OCD Symptoms in Patients with HD
In contrast, the relationship between OCD and HD has been little-investigated, despite the fact that both diseases are associated with striatal dysfunction (30) and that the number of case reports of obsessive-compulsive symptoms either preceding the clinical onset of HD or during later stages of the disease is increasing (31). For example, Dewhurst et al. (32) reported "obsessional features" in 7 of 102 patients at onset of HD. Twenty years later, Tonkonogy and Barrera (33) described a patient with obsessive and compulsive symptoms, namely ideas of contamination and compulsive hand washing, associated with affective disturbances and cognitive decline characteristic of HD. Additionally, Cummings and Cunningham (34) described two unrelated HD patients with late onset OCD symptoms (i.e., compulsions of cleaning). De Marchi et al. (35) described a pedigree in which three cases of OCD and two cases of pathological gambling were identifi ed prior to clinical onset of HD, and Scicutella (36) reported a 72-year-old patient who developed HD and OCD. More recently, Patzold and Brune (37) described a 42-yearold woman successfully treated with sertraline for obsessive thoughts which emerged 10 years after the onset of HD. Furthermore, Beglinger et al. (38) demonstrated that the probability of obsessive-compulsive symptoms increased with severity of HD, such that obsessions and compulsions were three times greater in patients with motor symptoms than in patients at risk with no motor abnormalities.
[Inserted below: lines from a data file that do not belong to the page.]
theorem setUnits_eq (s : State) (u n : Nat) (b : Bool) : ∃ p, s.setUnits u b n = { s with poison := p } := by
  induction n generalizing s u with
  | zero => exact ⟨s.poison, rfl⟩
  | succ n ih =>
    obtain ⟨p, hp⟩ := ih { s with poison := Tab.set (fun _ => false) s.poison u b } (u + 1)
    exact ⟨p, hp⟩
/-- Outside the accumulator store every bit of a store is held, and only poison changes beside the bytes (R280). -/
theorem store_eq (h : regionOf a ≠ .acc) : ∃ p, s.store a n v = { s.putBytes a n v with poison := p } := by
  rw [State.store, heldBits, if_neg fun hc => h hc.1, State.clearWhole, if_neg h]
  exact setUnits_eq ..

/-- A byte that the newest mark covers, of the kind that keeps the latest two values, shows one of them. -/
theorem byte_of_near_mark {at_ : Nat} {l : List Indet} {x y : Byte} {vs : List Byte} (hm : s.indet = ⟨lo, hi, at_, 2⟩ :: l) (hlo : lo ≤ b)
    (hhi : b < hi) (hl : lastWrite b s.written ≤ at_) (he : earlier b s.written = x :: y :: vs) : s.byte b = x ∨ s.byte b = y := by
  have hf : s.indetMark b = some ⟨lo, hi, at_, 2⟩ := by
    rw [State.indetMark, hm, List.find?_cons, decide_eq_true ⟨hlo, hhi, hl⟩]
  have hg : (s.given b).take 2 = [x, y] := by rw [State.given, he]; rfl
  simp only [State.byte, hf, OfNat.ofNat_ne_zero, if_false, hg, List.isEmpty_cons, Bool.false_eq_true]
  obtain hk | hk : Config.pick (at_ * 2 ^ 45 + b) [x, y].length % [x, y].length = 0
      ∨ Config.pick (at_ * 2 ^ 45 + b) [x, y].length % [x, y].length = 1 := Nat.mod_two_eq_zero_or_one _
  · exact .inl (by rw [hk]; rfl)
  · exact .inr (by rw [hk]; rfl)

/-- A mark on other bytes changes nothing, nor does poison. -/
theorem byte_of_other_mark {r : Indet} {p : Tab Bool} (h : b < r.lo ∨ r.hi ≤ b) :
    ({ s with poison := p, indet := r :: s.indet } : State).byte b = s.byte b := by
  refine byte_congr ?_ rfl rfl
  rw [State.markKind, State.markKind, State.indetMark, State.indetMark, List.find?_cons, decide_eq_false (by omega)]

/-- A piece of WSLD in the weight store (R254): every byte holds what is written and shows that or what it showed; no other byte changes. -/
theorem putWs_spec {d o : Nat} (ho : o % 8 = 0) (hn : n % 8 = 0) (h0 : 0 < n) (hr : o + n ≤ 2 ^ 29) :
    (s.putWs d o n v).hart = s.hart ∧ SameOutside s (s.putWs d o n v) (wsBase d + o) n
    ∧ ∀ j, j < n → (s.putWs d o n v).rawByte (wsBase d + o + j) = BitVec.ofNat 8 (v / 256 ^ j)
      ∧ ((s.putWs d o n v).byte (wsBase d + o + j) = (s.putWs d o n v).rawByte (wsBase d + o + j)
        ∨ (s.putWs d o n v).byte (wsBase d + o + j) = s.byte (wsBase d + o + j)) := by
  set a := wsBase d + o with ha
  have h1 : Wrote s (s.settleBytes a n) a n s.byte := wrote_settleBytes
  obtain ⟨es, hes⟩ := meetErrors_whole (s := s.settleBytes a n) none (pa := a) (by unfold wsBase at ha; omega) hn h0
  obtain ⟨p, hp⟩ := store_eq (s := { s.settleBytes a n with errs := es }) (n := n) (v := v) (regionOf_ws_ne_acc (d := d) (o := o) (by omega))
  have h2 : Wrote (s.settleBytes a n) (({ s.settleBytes a n with errs := es } : State).putBytes a n v) a n
      (fun b => BitVec.ofNat 8 (v / 256 ^ (b - a))) :=
    (wrote_putBytes (s := { s.settleBytes a n with errs := es })).of_source rfl
  set w := ({ s.settleBytes a n with errs := es } : State).putBytes a n v
  have ht : s.putWs d o n v = { w with poison := p, indet := ⟨a, a + n, w.wno, 2⟩ :: w.indet } := by
    unfold State.putWs State.markNear
    dsimp only
    rw [← ha, hes, hp, if_pos (by omega)]
  rw [ht]
  refine ⟨h2.hart.trans h1.hart, fun b hb => ?_, fun j hj => ?_⟩
  · exact (byte_of_other_mark hb).trans ((h2.byte_other hb).trans (h1.byte_other hb))
  · obtain ⟨hraw, he, hl⟩ := h2.inside (a + j) (by omega) (by omega)
    rw [(h1.inside (a + j) (by omega) (by omega)).2.1, Nat.add_sub_cancel_left] at he
    rw [Nat.add_sub_cancel_left] at hraw
    refine ⟨hraw, ?_⟩
    obtain hb | hb := byte_of_near_mark (s := { w with poison := p, indet := ⟨a, a + n, w.wno, 2⟩ :: w.indet }) rfl (b := a + j) (by omega)
      (by omega) hl he
    · exact .inl (hb.trans hraw.symm)
    · exact .inr hb
end
end Sys2Proof.Machine
end

section
/-! SUPPORT. Registers behind writes of registers, the issue of the instructions of the weight store, and berths (R256, R257, R268, R269). -/

namespace Sys2Proof.Machine
open Sys2Proof

/-! ## Scalar registers -/

section
variable {h : Hart} {i j : XReg} {v : Word}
Our group was recently consulted in a case of a 45-year-old woman who met diagnostic criteria for HD and OCD (39). The patient sought medical attention for conciliation insomnia, hyporexia, 4kg weight loss, emotional liability, anxiety and obsessive-compulsive symptoms. Specifically, she reported being constantly worried about contamination, washing her hands and teeth repeatedly throughout the day (20-30 times a day) and spending great part of her day cleaning her body, during the past 18 months. She also reported trying not to touch light switches, money or any surface that could be touched by someone else. In addition, the patient reported having difficulty concentrating, remembering recent events and performing mathematical operations to the point she had to quit her job a year ago. She also reported mild involuntary choreoathetoid movements of the upper extremities and difficulty walking during the past 6 months. Her deceased mother was diagnosed with HD at age 42. Similarly, her sister, now 58, was diagnosed with HD during her early forties.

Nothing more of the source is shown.